Ce qu’on sait, en tout cas, c’est que les secteurs conservateurs de chaque pays, qui, aujourd’hui, poussent au déconfinement rapide et tous azimuts – mettant en avant, comme d’habitude, leurs propres intérêts économiques au détriment de la population et ne reculant devant aucune contradiction en réclamant plus d’intervention publique quand ça les arrange –, auraient déjà souligné à grands cris l’inefficacité d’un État, incapable de sauver l’économie, et auraient exigé un confinement immédiat…

Et confinement ou pas confinement, rappelons aussi que cette période n’a pas été mauvaise pour tout le monde d’un point de vue économique : à part l’enrichissement – aussi  exponentiel que n’importe quelle pandémie – des GAFA (Google, Amazon, Facebook, Apple, etc.), à quoi viennent s’ajouter Zoom et toutes les technologies utiles pour le télétravail, il y a aussi les énormes bénéfices de tous les sites de commerce en ligne (Migros et Coop compris), et ceux des supermarchés, ces derniers au détriment du petit commerce.

On a aussi appris par des chiffres officiels relayés par la Radio Télévision Suisse (RTS) que le bénéfice trimestriel de l’UBS a augmenté de 40%, et que Novartis a eu une croissance d’environ 13% et un chiffre d’affaire de 12,28 milliards de dollars…

Une des solutions à la crise économique dans une société de consommation – pour autant qu’on veuille poursuivre dans cette voie, compte tenu des défis environnementaux qui n’ont pas disparu non plus – c’est d’endetter l’État pour relancer la consommation à tous les niveaux, notamment en allégeant les charges, en augmentant les salaires et en distribuant de l’argent aux citoyens pour qu’ils achètent à nouveau.
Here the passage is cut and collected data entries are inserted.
/-! ## The settings of a slot -/

def lpMode (s : State) (n : Nat) : Nat := s.rf (Reg.ctlLpCfg n) 1 0
def lpAct (s : State) (n : Nat) : Bool := s.rb (Reg.ctlLpCfg n) 2
def lpSpSrc (s : State) (n : Nat) : Bool := s.rb (Reg.ctlLpCfg n) 3
def lpFfen (s : State) (n : Nat) : Bool := s.rb (Reg.ctlLpCfg n) 4
def lpOutinv (s : State) (n : Nat) : Bool := s.rb (Reg.ctlLpCfg n) 5
def lpDiv (s : State) (n : Nat) : Nat := s.rf (Reg.ctlLpCfg n) 28 16
def lpPv (s : State) (n : Nat) : Nat := s.rf (Reg.ctlLpPta n) 11 0
def lpOut (s : State) (n : Nat) : Nat := s.rf (Reg.ctlLpPta n) 27 16
def lpSpPt (s : State) (n : Nat) : Nat := s.rf (Reg.ctlLpPtb n) 11 0
def lpTrk (s : State) (n : Nat) : Nat := s.rf (Reg.ctlLpPtb n) 27 16
def lpTrken (s : State) (n : Nat) : Bool := s.rb (Reg.ctlLpPtb n) 28
def lpPos (s : State) (n : Nat) : Nat := s.rf (Reg.ctlLpPtc n) 11 0

/-- comp (R237): COMPLIANCE of channel AOC of group AOG in its latest ASTAT word, with AOEN = 1. -/
def lpComp (s : State) (n : Nat) : Bool :=
  s.rb (Reg.ctlLpPtc n) 20 && s.rb (Reg.aioAgStat (s.rf (Reg.ctlLpPtc n) 17 16)) (20 + s.rf (Reg.ctlLpPtc n) 19 18)

/-- The loop period in ns: DIV × 2^KEXP × t_minor (R233). -/
def lpPeriodNs (s : State) (n : Nat) : Nat := lpDiv s n * 2 ^ s.rf (Reg.ctlLpSched n) 15 12 * s.minorNs

/-- dt (R233): the minor cycles since the previous computation times t_minor, or the nominal period. -/
def lpDt (s : State) (n : Nat) : FRes :=
  match (s.lp n).last with
  | some l => rMul (rInt (s.eng.absM - l)) (fRatio s.minorNs 1000000000)
  | none => fRatio (lpPeriodNs s n) 1000000000

/-- Is a point stale for a slot: VALID = 0, or its age exceeds AGE (R234)? -/
def lpStale (s : State) (n p : Nat) : Bool := !(ptValid (ptW s p 1)) || decide (s.rf (Reg.ctlLpLim n) 15 0 < ptAge s p)

/-- How a slot computes at an attempt (R235). -/
inductive LpRun where
  | off | auto | manual
  /-- TRACK from a point, or from the forced output point. -/
  | track (src : Nat) (forced : Bool)
  /-- AUTO without the tablet and without TRKEN: state held, nothing written. -/
  | hold
  deriving DecidableEq, Repr

/-- The behaviour of a slot at an attempt (R235). -/
def lpRun (s : State) (n : Nat) : LpRun :=
  if lpMode s n = 0 then .off
  else if ptForced (ptW s (lpOut s n) 1) then .track (lpOut s n) true
  else if lpMode s n = 3 then .track (lpTrk s n) false
  else if lpMode s n = 2 then .manual
  else if holdsTablet s then .auto
  else if lpTrken s n then .track (lpTrk s n) false
  else .hold

/-- The input points that the behaviour uses (R234). -/
def lpInputs (s : State) (n : Nat) : LpRun → List Nat
  | .auto => [lpPv s n] ++ (if lpSpSrc s n then [lpSpPt s n] else []) ++ (if lpFfen s n then [lpPos s n] else [])
  | .track src false => [src]
  | _ => []

/-- The starts of the slot's path since release (R233). -/
def lpStarts (s : State) (n : Nat) : Nat := sget 0 s.eng.starts (s.rf (Reg.ctlLpSched n) 11 0)

/-- A slot that the image supports makes an attempt once at every DIV-th start of its path, the first one counted being the first
after it left MODE 0 (R233, assumption 95). -/
def lpDue (s : State) (n : Nat) : Bool :=
  let k := lpStarts s n - (s.lp n).base
  s.rb (Reg.ctlLpSched n) 31 && decide (s.curPath = s.rf (Reg.ctlLpSched n) 11 0) && decide (1 ≤ k) && decide (k % lpDiv s n = 0) &&
  decide ((s.lp n).tried ≠ lpStarts s n)

/-! ## The law (R236 to R238) -/

/-- Data SRAM byte address of entry `k` of the feed-forward table of slot `n`. -/
def ffAddr (n k : Nat) : Nat := 0x1C0000 + 1024 * n + 4 * k

/-- table(pos) (R238). -/
def ffTable (s : State) (n : Nat) (pos : FRes) : FRes :=
  let lo := fv (s.reg (Reg.ctlLpPoslo n))
  let x0 := rDiv (rMul (rSub pos lo) (rInt 255)) (rSub (fv (s.reg (Reg.ctlLpPoshi n))) lo)
  let x := rMin (rMax x0 zeroF) (rInt 255)
  let k := min (fWhole x.1) 254
  let t (j : Nat) : FRes := fv (memW s.data (ffAddr n j))
  rAdd (t k) (rMul (rSub x (rInt k)) (rSub (t (k + 1)) (t k)))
SELON QUE L’ON EST RICHE ET QU’ON PEUT TÉLÉTRAVAILLER…

L’arrêt brutal des activités économiques a mis en relief les fortes inégalités sociales de chaque société et a secoué l’ensemble de l’économie mondiale, provoquant de terribles dégâts en particulier dans les couches sociales les plus pauvres. Que ce soit en Inde, au Nigéria ou en Colombie, une grande partie de la population, qui dépend de son gain quotidien pour se nourrir, s’est vue privée de moyen de survie.

Aux États-Unis, c’est l’absence de protection sociale qui s’est fait cruellement sentir : les millions de chômeurs, les kilomètres de véhicules en file pour recevoir une distribution de nourriture rappellent les images de la terrible crise de 1929 et les longues queues à la soupe populaire.
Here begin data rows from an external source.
/-- A link enters QUARANTINE with a cause (R269, R270, R273). -/
def quarantine (l cause : Nat) (s : State) : State :=
  let enter := lkState s l ≠ 4
  let s1 := (s.setRf (Reg.fabLkStat l) 7 4 cause).setRf (Reg.fabLkStat l) 15 8 0
  if enter then
    let s2 := ((s1.satRf (Reg.fabLkQuar l) 15 0 1).orReg Reg.fabEvt 2).setLk l { (s1.lk l) with agreed := false, repAt := s1.fabTime }
    fabRec (setLkState l 4 s2) 0x702 10 l [w32 l, w32 cause]
  else linksShow (s1.setLk l { (s1.lk l) with agreed := false })

/-- A violation of a link (R270): `reg` and its bits name the error counter. -/
def violation (l reg hi lo : Nat) (s : State) : State :=
  let s1 := s.satRf reg hi lo 1
  match lkState s l with
  | 6 =>
    let s2 := ((s1.satRf (Reg.fabLkViol l) 15 0 1).satRf (Reg.fabLkViol l) 31 16 1)
    if s2.rf (Reg.fabLkViol l) 15 0 = 64 then quarantine l 1 s2 else s2
  | 5 => quarantine l 1 s1
  | _ => s1

/-! ## Link states (R259) -/

/-- LSTAT of a link island reports a change of the physical layer (R259); the spec gives the word no layout, so its value is free
(assumption 100). -/
def linkStatus (l : Nat) (s : State) : State := let f := s.free; sendIn (1 + l) 0 [f.1] f.2

/-- Signal on a DOWN link. -/
def linkSignalPresent (l : Nat) (s : State) : State := if lkState s l = 1 then fabShow l (setLkState l 2 (linkStatus l s)) else s

/-- LINK_SIGNAL_PRESENT. -/
def execLinkSignalPresent (l : Fin 8) (s : State) : Host.Outcome State Fault Refusal :=
  .next (if s.boot.prog then s else linkSignalPresent l.val s)

/-- Symbols aligned on a TRAINING link, its pairs swapped or not, and the polarity within a pair corrected or not (R449); link 8 is
the pair link, for which the spec gives no states (assumption 117). -/
def symbolsAligned (l : Nat) (swap inv : Bool) (s : State) : State :=
  if l = 8 then { s with pair := { s.pair with swap := swap, inv := inv } }
  else if lkState s l = 2 then
    let s1 := linkFresh l (linkStatus l s)
    fabShow l (setLkState l 3 (s1.setLk l { (s1.lk l) with swap := swap, inv := inv }))
  else s

/-- SYMBOLS_ALIGNED. -/
def execSymbolsAligned (l : Fin 9) (swap inverted : Bool) (s : State) : Host.Outcome State Fault Refusal :=
  .next (if s.boot.prog then s else symbolsAligned l.val swap inverted s)

/-- Loss of signal or of alignment: DOWN from any state except OFF. -/
def linkLoss (l : Nat) (s : State) : State :=
  if lkState s l = 0 ∨ lkState s l = 1 then s else fabShow l (setLkState l 1 (linkFresh l (linkStatus l s)))

/-- LINK_LOSS. -/
def execLinkLoss (l : Fin 8) (s : State) : Host.Outcome State Fault Refusal := .next (linkLoss l.val s)

/-- Every link at a start (R290): DOWN where it is enabled; one with EN = 0 stays OFF, as its STATE resets (Tables 10-3, 10-22). -/
def linksStart (s : State) : State :=
  linksShow ((List.range 8).foldl (fun t l => (linkFresh l t).setRf (Reg.fabLkStat l) 2 0 (if lkEn t l then 1 else 0)) s)

/-! ## Cells (R261) -/

def cDest (ws : List Word) : Nat := fld (ws.getD 0 0#32) 15 0
def cSrc (ws : List Word) : Nat := fld (ws.getD 0 0#32) 31 16
def cClass (ws : List Word) : Nat := fld (ws.getD 1 0#32) 1 0
def cPrio (ws : List Word) : Nat := fld (ws.getD 1 0#32) 3 2
def cTenant (ws : List Word) : Nat := fld (ws.getD 1 0#32) 15 8
def cType (ws : List Word) : Nat := fld (ws.getD 1 0#32) 23 16
def cTtl (ws : List Word) : Nat := fld (ws.getD 1 0#32) 31 24
def cFlags (ws : List Word) : Nat := fld (ws.getD 2 0#32) 31 16

/-- The 48 payload bytes of a cell. -/
def cPayload (ws : List Word) : List Byte := (wordBytes (ws.take 15)).drop 12

/-- The CRC over bytes 0 to 59. -/
def cellCrc (ws : List Word) : Word := crc32 (wordBytes (ws.take 15))

/-- A cell for the line: word 15 holds the CRC. -/
def cellLine (ws : List Word) : List Word := ws.take 15 ++ [cellCrc ws]

/-- A cell that the module originates: SEQ counts per TYPE and channel, TTL is 32, word 15 is 0 (R261, R278). -/
def mkCell (dest cls prio tenant type flags : Nat) (payload : List Byte) (s : State) : List Word × State :=
  let key := type * 256 + tenant
  let q := sget 0 s.fab.seq key
  let head := leBytes 2 dest ++ leBytes 2 (ownAddr s) ++ leBytes 1 (cls + 4 * prio) ++ leBytes 1 tenant ++ leBytes 1 type ++
    leBytes 1 32 ++ leBytes 2 q ++ leBytes 2 flags
  (bytesWords (head ++ padTo 48 payload) ++ [0#32], { s with fab := { s.fab with seq := sset 0 s.fab.seq key ((q + 1) % 65536) } })

/-- The classes that a TYPE allows, as bits; 0 for a TYPE that Table 10-7 does not list. -/
def typeClasses (t : Nat) : Nat :=
  if t = 0x03 then 2 else if t = 0x10 then 5 else if t = 0x40 then 8
  else if [0x01, 0x02, 0x11, 0x12, 0x20, 0x21, 0x30, 0x31, 0x32, 0x41, 0x42].contains t then 4
  else if 0x80 ≤ t ∧ t ≤ 0xBF then 5 else 0

/-- TYPE, CLASS and reserved header bits of a received cell (R262). -/
def cellForm (ws : List Word) : Bool :=
  (typeClasses (cType ws)).testBit (cClass ws) && decide (fld (ws.getD 1 0#32) 7 4 = 0) && decide (fld (ws.getD 2 0#32) 31 18 = 0)

/-- Does a state pass a TYPE (Table 10-3)? -/
def statePasses (st t : Nat) : Bool := decide (st = 6) || (decide (3 ≤ st) && decide (1 ≤ t ∧ t ≤ 3))

/-! ## Slots (R263 to R266) -/

/-- S, the slots of a minor cycle, and G (R263). -/
def slotsOf (s : State) : Nat := 12 * 2 ^ s.minorSel
def slotGap (s : State) : Nat := 8 * 2 ^ s.minorSel

/-- The fabric time at which a slot of this minor cycle begins. -/
def slotNs (s : State) (slot : Nat) : Nat := s.eng.slotBase + (slotGap s + 832 * slot) * 5 / 2

/-- The class of a slot of a link: 0 idle, 1 S, 2 T, 3 B (R264). -/
def slotCls (s : State) (l slot : Nat) : Nat := if slotsOf s ≤ slot then 0 else slotClass s.reg l slot

/-- Does a slot class admit the CLASS of a received cell (R266)? -/
def slotAdmits (sc cls : Nat) : Bool := (sc == 1 && cls == 0) || (sc == 2 && cls == 1) || (sc == 3 && (cls == 2 || cls == 3))

/-- The difference of two 64-bit times. -/
def tDiff (a b : Nat) : Int := sxt 64 (a % 2 ^ 64 + 2 ^ 64 - b % 2 ^ 64)

/-- OFFSET of a link, signed. -/
def lkOffset (s : State) (l : Nat) : Int := (s.reg (Reg.fabLkOffset l)).toInt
En Europe, où la protection sociale est plus grande, ce sont, en France et en Angleterre, notamment, les disparités – en termes de contamination comme en termes de possibilités de confinement – entre les villes et les banlieues, et entre les quartiers chics et les quartiers pauvres.
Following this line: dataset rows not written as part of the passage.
-- ==== Sys2Proof/Machine/SecObj.lean ====
section
/-! DEFINITION. The requests, the object window, the security island's operations, and the trial's clock (R382, R386 to R392,
R395, R396, R401, R402). -/

namespace Sys2Proof.Machine

/-! ## Requests (R390 to R392) -/

/-- A write of SEC_REQ (R390): CMD other than 0 starts a request when none is in progress. -/
def reqWrite (w : Word) (s : State) : State :=
  if fld w 3 0 = 0 then s.setReg Reg.secReq (w &&& ~~~(regRsv Reg.secReq))
  else if s.rb Reg.secResp 0 then secShow (s.satRf Reg.secCnt 15 0 1)
  else
    let s1 := s.setReg Reg.secReq (w &&& ~~~(regRsv Reg.secReq))
    let s2 := (s1.setRb Reg.secResp 0 true).setRb Reg.secResp 1 false
    { s2 with sec := { s2.sec with req := some w } }

/-- The 32 bytes of SEC_ARG0 to SEC_ARG7. -/
def argBytes (s : State) : List Byte := wordBytes ((List.range 8).map (fun i => s.reg (Reg.secArg i)))

/-- The key of PUBKEY (Table 15-7): none where KIND names none. -/
def pubKey (s : State) (kind : Nat) : Option (List Byte) :=
  match kind with
  | 0 => some identityPub
  | 1 => some mlkemPub
  | 2 => selectedRoot s
  | _ => none

/-- The result code of a key that is not there. -/
def noKeyCode (s : State) (kind : Nat) : Nat := if kind = 2 ∧ s.sec.retired then 0x0D else 0x01

/-- The challenge tag of R391: result code and tag. -/
def challengeTag (s : State) (c : List Byte) : Nat × List Byte :=
  if s.sec.retired then (0x0D, []) else
  match s.sec.kOwner with
  | none => (0x0C, [])
  | some k => (0, kmac256 (kChal k.2 k.1) (c ++ deviceId ++ leBytes 8 s.sec.srec.counter) 32 "KV1620 challenge")

/-- The attestation report (Table 15-8), from the 13 words the engine sends. -/
def attestReport (s : State) (ws : List Word) : List Byte :=
  let b := padTo 52 (wordBytes ws)
  asciiBytes "KVAT" ++ leBytes 2 1 ++ leBytes 1 (lcOf s) ++ leBytes 1 s.sec.lcn ++
  leBytes 4 (s.reg Reg.sysSerialLo).toNat ++ leBytes 4 (s.reg Reg.sysSerialHi).toNat ++ leBytes 8 s.sec.srec.counter ++
  leBytes 8 s.image.seq ++ leBytes 4 (s.reg Reg.sysCfgSeqLo).toNat ++ leBytes 4 (s.reg Reg.sysCfgSeqHi).toNat ++
  (b.drop 32).take 8 ++ (b.drop 40).take 2 ++ leBytes 2 0 ++ (b.drop 44).take 4 ++ (b.drop 48).take 4 ++ leBytes 4 0 ++
  b.take 32 ++ padTo 64 s.sec.imgHash ++ padTo 64 s.sec.genHash

/-- The 13 words that the security path sends for ATTEST (R392). -/
def attestWords (s : State) : List Word :=
  (List.range 8).map (fun i => s.reg (Reg.secArg i)) ++
  [w32 s.fabTime, w32 (s.fabTime / 2 ^ 32), s.reg Reg.sysAddr, s.reg Reg.sysCommitSeq, s.reg Reg.sysStat]

/-- Report and signature by the identity key: result code and bytes, SIG_LEN in `n` bytes. -/
def attest (n : Nat) (ws : List Word) (s : State) : Nat × List Byte × State :=
  if s.sec.retired then (0x0D, [], s) else
  let rep := attestReport s ws
  let g := signIdentity rep s
  (0, rep ++ leBytes n g.1.length ++ g.1, g.2)

/-- Write the output bytes into SEC_OUT0 onward, the last word padded with 0. -/
def putOut (l : List Byte) (s : State) : State :=
  (bytesWords (padTo ((l.length + 3) / 4 * 4) l)).zipIdx.foldl (fun t p => t.publish [(Reg.secOut p.2, p.1)])
    (s.setReg Reg.secOutlen (w32 l.length))

/-- Answer the standing request (R390): output, DONE, RESULT and TAG. -/
def answer (w : Word) (code : Nat) (out : List Byte) (s : State) : State :=
  let s1 := putOut out s
  let s2 := { s1 with sec := { s1.sec with req := none } }
  secShow (s2.setReg Reg.secResp (w32 (2 + code * 256 + fld w 23 16 * 2 ^ 16)))

/-- The security path, or in siding mode the ROM, takes up the standing request (R390 to R392, R405). -/
def reqServe (s : State) : State :=
  match s.sec.req with
  | none => s
  | some w =>
    match fld w 3 0 with
    | 1 => match pubKey s (fld w 9 8) with
      | some k => answer w 0 k s
      | none => answer w (noKeyCode s (fld w 9 8)) [] s
    | 2 => if s.boot.siding then answer w 0x0E [] s else let r := challengeTag s (argBytes s); answer w r.1 r.2 s
    | 3 => if s.boot.siding then answer w 0x0E [] s else let r := attest 2 (attestWords s) s; answer w r.1 r.2.1 r.2.2
    | _ => answer w (if s.boot.siding then 0x0E else 0x01) [] s

/-- READ_PUB, CHALLENGE and ATTEST: the write of SEC_REQ, and its taking up where it started a request. -/
def request (cmd kind tag : Nat) (s : State) : State :=
  if s.rb Reg.secResp 0 then reqWrite (w32 (cmd + kind * 256 + tag * 2 ^ 16)) s
  else reqServe (reqWrite (w32 (cmd + kind * 256 + tag * 2 ^ 16)) s)

/-- READ_PUB. -/
def execReadPub (kind : BitVec 2) (tag : BitVec 8) (s : State) : Host.Outcome State Fault Refusal :=
  .next (if s.boot.prog then s else request 1 kind.toNat tag.toNat s)

/-- CHALLENGE. -/
def execChallenge (tag : BitVec 8) (s : State) : Host.Outcome State Fault Refusal :=
  .next (if s.boot.prog then s else request 2 0 tag.toNat s)

/-- ATTEST. -/
def execAttest (tag : BitVec 8) (s : State) : Host.Outcome State Fault Refusal := .next (if s.boot.prog then s else request 3 0 tag.toNat s)

/-! ## The object window (R401, R402) -/

/-- Close the object with a result: STATE 3 accepted, 4 refused. -/
def objClose (code : Nat) (s : State) : State :=
  let s1 := { s with sec := { s.sec with obj := none, due := none, obuf := [] } }
  (s1.setRf Reg.secObjStat 2 0 (if code = 0 then 3 else 4)).setRf Reg.secObjStat 15 8 code

/-- Close an object of KIND 1 or 2 and report it (R408, Table 15-15). -/
def objResult (kind code : Nat) (s : State) : State :=
  secShow (if code = 0 then secEvt (objClose 0 s) 4 else refused kind code (objClose code s))

/-- A write to SEC_OBJ_CTRL that the module ignores (R401). -/
def objIgnored (s : State) : State := secShow (s.satRf Reg.secCnt 15 0 1)

/-- BEGIN (R401): a RETIRED module accepts no object (R405). -/
def objOpen (m kind : Nat) (s : State) : State :=
  let s1 := s.setReg Reg.secObjStat (w32 (1 + m * 8))
  if s.sec.retired then objResult kind 0x0D s1
  else if kind = 3 then objResult kind 0x01 s1
  else secShow { s1 with sec := { s1.sec with obj := some { owner := m, kind := kind, len := 0, hdr := false }, due := none, obuf := [] } }

/-- Is the active transfer one that the object window feeds? A transfer from a link may have taken its place (R399). -/
def hostFed (s : State) : Bool := match s.sec.xfer with | some x => x.byHost | none => false

/-- Abandon the object, and the transfer that it feeds (R401). -/
def objAbandon (s : State) : State :=
  match s.sec.obj with
  | none => s
  | some o => secShow (objClose 0x0F (if o.hdr && o.kind == 2 && hostFed s then xferEnd 0x0F s else s))

/-- A write of SEC_OBJ_CTRL by a master (0 engine, 1 fabric, 2 host) (R401). -/
def objCtrl (m : Nat) (w : Word) (s : State) : State :=
  let op := fld w 2 0
  match s.sec.obj with
  | none =>
    let s1 := s.setReg Reg.secObjCtrl (w &&& ~~~(regRsv Reg.secObjCtrl))
    if op = 1 then objOpen m (fld w 5 4) s1 else s1
  | some o =>
    if o.owner ≠ m ∨ s.rf Reg.secObjStat 2 0 = 2 ∨ op = 1 then objIgnored s
    else
      let s1 := s.setReg Reg.secObjCtrl (w &&& ~~~(regRsv Reg.secObjCtrl))
      if op = 4 then objAbandon s1
      else if op = 2 ∨ op = 3 then
        secShow { (s1.setRf Reg.secObjStat 2 0 2) with sec := { s1.sec with due := some op } }
      else s1

/-- The 256 bytes of the window. -/
def windowBytes (s : State) : List Byte := wordBytes ((List.range 64).map (fun i => s.reg (Reg.secObjWin i)))

/-- A transfer of the window, before its header is accepted. -/
def hostXfer0 (id : Nat) : Xfer :=
  { id := id, slot := 0, bodyLen := 0, total := 0, byHost := true, early := true, same := false, hdr := false, stored := [],
    got := [], nacks := [], buf := [], unacked := [], sent := [], link := none }

/-- The header of a KIND 2 object has arrived (R397): it is checked as a transfer numbered after the last one, so that it abandons
one that is still active (R399). -/
def objHeader (h : List Byte) (s0 : State) : State :=
  let id := (s0.reg Reg.secXfer).toNat + 1
  let s := xferEnd 0x0F s0
  let code := headerCode s h
  if code ≠ 0 then objResult 2 code (xferRefuse id code { s with sec := { s.sec with xfer := some (hostXfer0 id) } })
  else
    let s1 := xferAccept h (hostXfer0 id) s
    secShow { s1 with sec := { s1.sec with obj := s1.sec.obj.map (fun o => { o with hdr := true }), obuf := [] } }

/-- Bytes appended to a KIND 2 object: the header at 8,192 bytes, then chunk after chunk (R398, R401). -/
def objImage (o : Obj) (s : State) : State :=
  match o.hdr, s.sec.xfer with
  | true, some x =>
    let i := x.stored.length
    let n := chunkLen (slotHeader s x.slot) i
    if x.byHost ∧ i < x.total ∧ n ≤ s.sec.obuf.length then
      let r := storeChunk i (s.sec.obuf.take n) x s
      if r.1 ≠ 0 then objResult 2 r.1 r.2 else secShow { r.2 with sec := { r.2.sec with obuf := [] } }
    else s
  | true, none => s
  | false, _ => if 8192 ≤ s.sec.obuf.length then objHeader (s.sec.obuf.take 8192) s else s

/-- The first bytes of a 64 KiB sector of the object area find it erased (R456, assumption 120). -/
def objErase (n : Nat) (m : List Host.Cell) : List Host.Cell := if n % 0x10000 = 0 then memZero m (objBase + n) 0x10000 else m

/-- The window is appended to the open object (R401): KIND 0 and 1 go to the object area of 8 MiB. -/
def putServe (o : Obj) (s : State) : State :=
  let b := windowBytes s
  let s1 := (s.setRf Reg.secObjStat 2 0 1).setRf Reg.secObjStat 31 16 (s.rf Reg.secObjStat 31 16 + 1)
  let s2 := { s1 with sec := { s1.sec with obj := some { o with len := o.len + 256 }, due := none } }
  if o.kind = 2 then secShow (objImage o { s2 with sec := { s2.sec with obuf := s2.sec.obuf ++ b } })
  else secShow (if o.len + 256 ≤ 0x800000 then { s2 with store := memPut (objErase o.len s2.store) (objBase + o.len) b } else s2)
Pour ce qui est de la Suisse, sans compter les petits indépendants – avec ou sans possibilité de télétravail – qui se sont retrouvés pendant deux mois à devoir payer leurs charges (loyers des locaux, AVS, assurances…) sans entrées d’argent, c’est officiellement les plus d’un million de personnes pauvres de notre pays qui sont concernées, 20% de la population, entre les 8% qui sont en dessous du minimum vital et les 12% qui n’arrivent pas à joindre les deux bouts, selon les chiffres de l’Office fédéral de la statistique pour 2018 (vous trouverez ce rapport ici).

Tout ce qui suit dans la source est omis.